Author: Pedro J. de la Peña
Title: We Need a New Generation of ’98
Year: 2012
Country: Spain
Pedro J. de la Peña is one of those vestiges of the past (that’s my polite way of saying “weird old farts”) who believe the tired old canard of how Spain entered into a tragic period of decline at the end of the glorious XVIIth century and has been declining since then. He’s also into the whole song and dance about the “red hordes” that burned churches and provoked the long-suffering Franco into taking in hand the horrible Second Republic.
Peña is a professor of literature in Spain, by the way. In case you were wondering why I always say that it’s useless to try to go study literature in Spain.

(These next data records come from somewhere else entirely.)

/-- Reset values that depend on the entry's index or on the part (R427); `none` where the table gives one constant. -/
def Reg.resetSpecial (i : Nat) : Reg → Option Nat
  | .MYB_IDENT => some (0x4B594D0400010000 + Config.stepping * 2 ^ 24)
  | .AN_TAG => some (0x0C00000000000000 + i + 1)
  | .QM_POOL => some (0x0004000000040000 + Config.saltGib * 2 ^ 55)
  | .QM_SRCMAP => some (if i < 0x8000 then 0x8000000000000000 + i else 0)
  | .EX_STREAM => some (0x0001000000000000 + i)
  | _ => none

/-- The value that the fields of a register give it after block reset. -/
def FieldDesc.resetSum : List FieldDesc → Nat
  | [] => 0
  | f :: fs => f.reset * 2 ^ f.lo + FieldDesc.resetSum fs

/-- The whole 64-bit value of entry `i` of a register after block reset (R427). -/
def Reg.resetVal (r : Reg) (i : Nat) : BitVec 64 :=
  BitVec.ofNat 64 ((Reg.resetSpecial i r).getD (FieldDesc.resetSum r.fields))

/-- Where a register lies: `base + s1 * i + s2 * j` for `i < n1`, `j < n2`; its index is `n2 * i + j`. -/
structure Region where
  reg : Reg
  base : Nat
  n1 : Nat := 1
  s1 : Nat := 0
  n2 : Nat := 1
  s2 : Nat := 0
  deriving DecidableEq, Repr

/-- Offsets of the registers, part 1 of the register index. -/
def Reg.regions0 : List Region :=
  [ ⟨.MYB_IDENT, 0x000000, 1, 0, 1, 0⟩,
    ⟨.MYB_BLKID, 0x000008, 1, 0, 1, 0⟩,
    ⟨.MYB_SYSTEN, 0x000010, 1, 0, 1, 0⟩,
    ⟨.MYB_CAPS, 0x000018, 1, 0, 1, 0⟩,
    ⟨.TB_CTRL, 0x010000, 1, 0, 1, 0⟩,
    ⟨.TB_STATUS, 0x010008, 1, 0, 1, 0⟩,
    ⟨.TB_INCR, 0x010010, 1, 0, 1, 0⟩,
    ⟨.TB_LIMITS, 0x010018, 1, 0, 1, 0⟩,
    ⟨.TB_POLICY, 0x010020, 1, 0, 1, 0⟩,
    ⟨.TB_UPSTREAM, 0x010028, 1, 0, 1, 0⟩,
    ⟨.TB_TEN_CMPMODE, 0x010030, 1, 0, 1, 0⟩,
    ⟨.TB_REJ, 0x010038, 1, 0, 1, 0⟩,
    ⟨.TB_SNAP_SHORT, 0x010040, 1, 0, 1, 0⟩,
    ⟨.TB_SNAP_RAW, 0x010048, 1, 0, 1, 0⟩,
    ⟨.TB_SNAP_HI, 0x010050, 1, 0, 1, 0⟩,
    ⟨.TB_SNAP_LO, 0x010058, 1, 0, 1, 0⟩,
    ⟨.TB_PRJ_OFS_SEC, 0x010080, 1, 0, 1, 0⟩,
    ⟨.TB_PRJ_OFS_NSF, 0x010088, 1, 0, 1, 0⟩,
    ⟨.TB_PRJ_INCR, 0x010090, 1, 0, 1, 0⟩,
    ⟨.TB_PRJ_AT_LO, 0x010098, 1, 0, 1, 0⟩,
    ⟨.TB_PRJ_AT_HI, 0x0100A0, 1, 0, 1, 0⟩,
    ⟨.TB_PRJ_CMD, 0x0100A8, 1, 0, 1, 0⟩,
    ⟨.TB_PTP_CFG, 0x010100, 1, 0, 1, 0⟩,
    ⟨.TB_RX_PTR, 0x010108, 1, 0, 1, 0⟩,
    ⟨.TB_TX_POST, 0x010110, 1, 0, 1, 0⟩,
    ⟨.TB_TX_STAT, 0x010118, 1, 0, 1, 0⟩,
    ⟨.SG_TGT_LO, 0x010200, 1, 0, 1, 0⟩,
    ⟨.SG_TGT_HI, 0x010208, 1, 0, 1, 0⟩,
    ⟨.SG_CFG, 0x010210, 1, 0, 1, 0⟩,
    ⟨.SG_CMD, 0x010218, 1, 0, 1, 0⟩,
    ⟨.SG_SEL, 0x010220, 1, 0, 1, 0⟩,
    ⟨.SG_STAT, 0x010228, 1, 0, 1, 0⟩,
    ⟨.SG_COUNT, 0x010230, 1, 0, 1, 0⟩,
    ⟨.TB_LANE_ADJ, 0x014000, 512, 8, 1, 0⟩,
    ⟨.TB_PORT_TIME, 0x015000, 512, 8, 1, 0⟩,
    ⟨.LD_SRC, 0x020040, 1, 0, 1, 0⟩,
    ⟨.LD_CFG, 0x020048, 1, 0, 1, 0⟩,
    ⟨.LD_CMD, 0x020050, 1, 0, 1, 0⟩,
    ⟨.LD_STAT, 0x020058, 1, 0, 1, 0⟩,
    ⟨.CORE_STAT, 0x020100, 64, 8, 1, 0⟩ ]

/-- Offsets of the registers, part 2 of the register index. -/
def Reg.regions1 : List Region :=
  [ ⟨.TN_CFG, 0x021000, 64, 256, 1, 0⟩,
    ⟨.TN_CMD, 0x021008, 64, 256, 1, 0⟩,
    ⟨.TN_STATUS, 0x021010, 64, 256, 1, 0⟩,
    ⟨.TN_CHRY, 0x021018, 64, 256, 1, 0⟩,
    ⟨.TN_GATES, 0x021020, 64, 256, 1, 0⟩,
    ⟨.TN_CTX_MASK, 0x021040, 64, 256, 4, 8⟩,
    ⟨.TN_PORT_MASK, 0x021080, 64, 256, 8, 8⟩,
    ⟨.CX_CFG, 0x028000, 256, 64, 1, 0⟩,
    ⟨.CX_STATUS, 0x028008, 256, 64, 1, 0⟩,
    ⟨.CX_PC, 0x028010, 256, 64, 1, 0⟩,
    ⟨.CX_TRAP, 0x028018, 256, 64, 1, 0⟩,
    ⟨.MB_HDR, 0x02C000, 256, 64, 1, 0⟩,
    ⟨.MB_DATA, 0x02C008, 256, 64, 6, 8⟩,
    ⟨.MB_ACK, 0x02C038, 256, 64, 1, 0⟩,
    ⟨.HV_CMD, 0x030000, 1, 0, 1, 0⟩,
    ⟨.HV_TGT_LO, 0x030008, 1, 0, 1, 0⟩,
    ⟨.HV_TGT_HI, 0x030010, 1, 0, 1, 0⟩,
    ⟨.HV_CFG, 0x030018, 1, 0, 1, 0⟩,
    ⟨.HV_STAT, 0x030020, 1, 0, 1, 0⟩,
    ⟨.HV_TICK, 0x030028, 1, 0, 1, 0⟩,
    ⟨.HV_STAT2, 0x030030, 1, 0, 1, 0⟩,
    ⟨.HV_DMA, 0x030038, 1, 0, 1, 0⟩,
    ⟨.RK_CFG, 0x030100, 1, 0, 1, 0⟩,
    ⟨.RK_RING, 0x030108, 1, 0, 1, 0⟩,
    ⟨.RK_PTR, 0x030110, 1, 0, 1, 0⟩,
    ⟨.RK_STAT, 0x030118, 1, 0, 1, 0⟩,
    ⟨.AN_TAG, 0x031000, 512, 8, 1, 0⟩,
    ⟨.AN_PCFG, 0x032000, 512, 8, 1, 0⟩,
    ⟨.RK_LIST, 0x034000, 1024, 8, 1, 0⟩,
    ⟨.CTR_OVF, 0x038000, 576, 8, 1, 0⟩,
    ⟨.HV_OVF, 0x03A000, 576, 8, 1, 0⟩,
    ⟨.TI_CTRL, 0x040000, 1, 0, 1, 0⟩,
    ⟨.TI_ADDR, 0x040008, 1, 0, 1, 0⟩,
    ⟨.TI_CRCFG, 0x040010, 1, 0, 1, 0⟩,
    ⟨.TI_STAT, 0x040018, 1, 0, 1, 0⟩,
    ⟨.TI_NOHOME, 0x040020, 1, 0, 1, 0⟩,
    ⟨.TI_SEQSEL, 0x040028, 1, 0, 1, 0⟩,
    ⟨.TI_SEQVAL, 0x040030, 1, 0, 1, 0⟩,
    ⟨.HT_ADDR, 0x041000, 256, 16, 1, 0⟩,
    ⟨.HT_CRED, 0x041008, 256, 16, 1, 0⟩ ]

Mind you, even somebody who’s your ideological opposite can offer useful insights. For instance, Peña points out that ties and business suits still serve as markers of social class but in the opposite way to how they were used in the past. Today, people who go to work dressed any way they like are the privileged ones. And ties are reserved for low-paid bank tellers. This is very true. N.’s first crappy internships required a suit and a tie. And his current well-paid full-time job gives him the right to wear whatever he likes. This is a result of our efforts to fake that we live in classless societies.
Yes, it’s not much of an insight but since I have to read this kind of thing for work, I have to squeeze every ounce of reasonableness from it.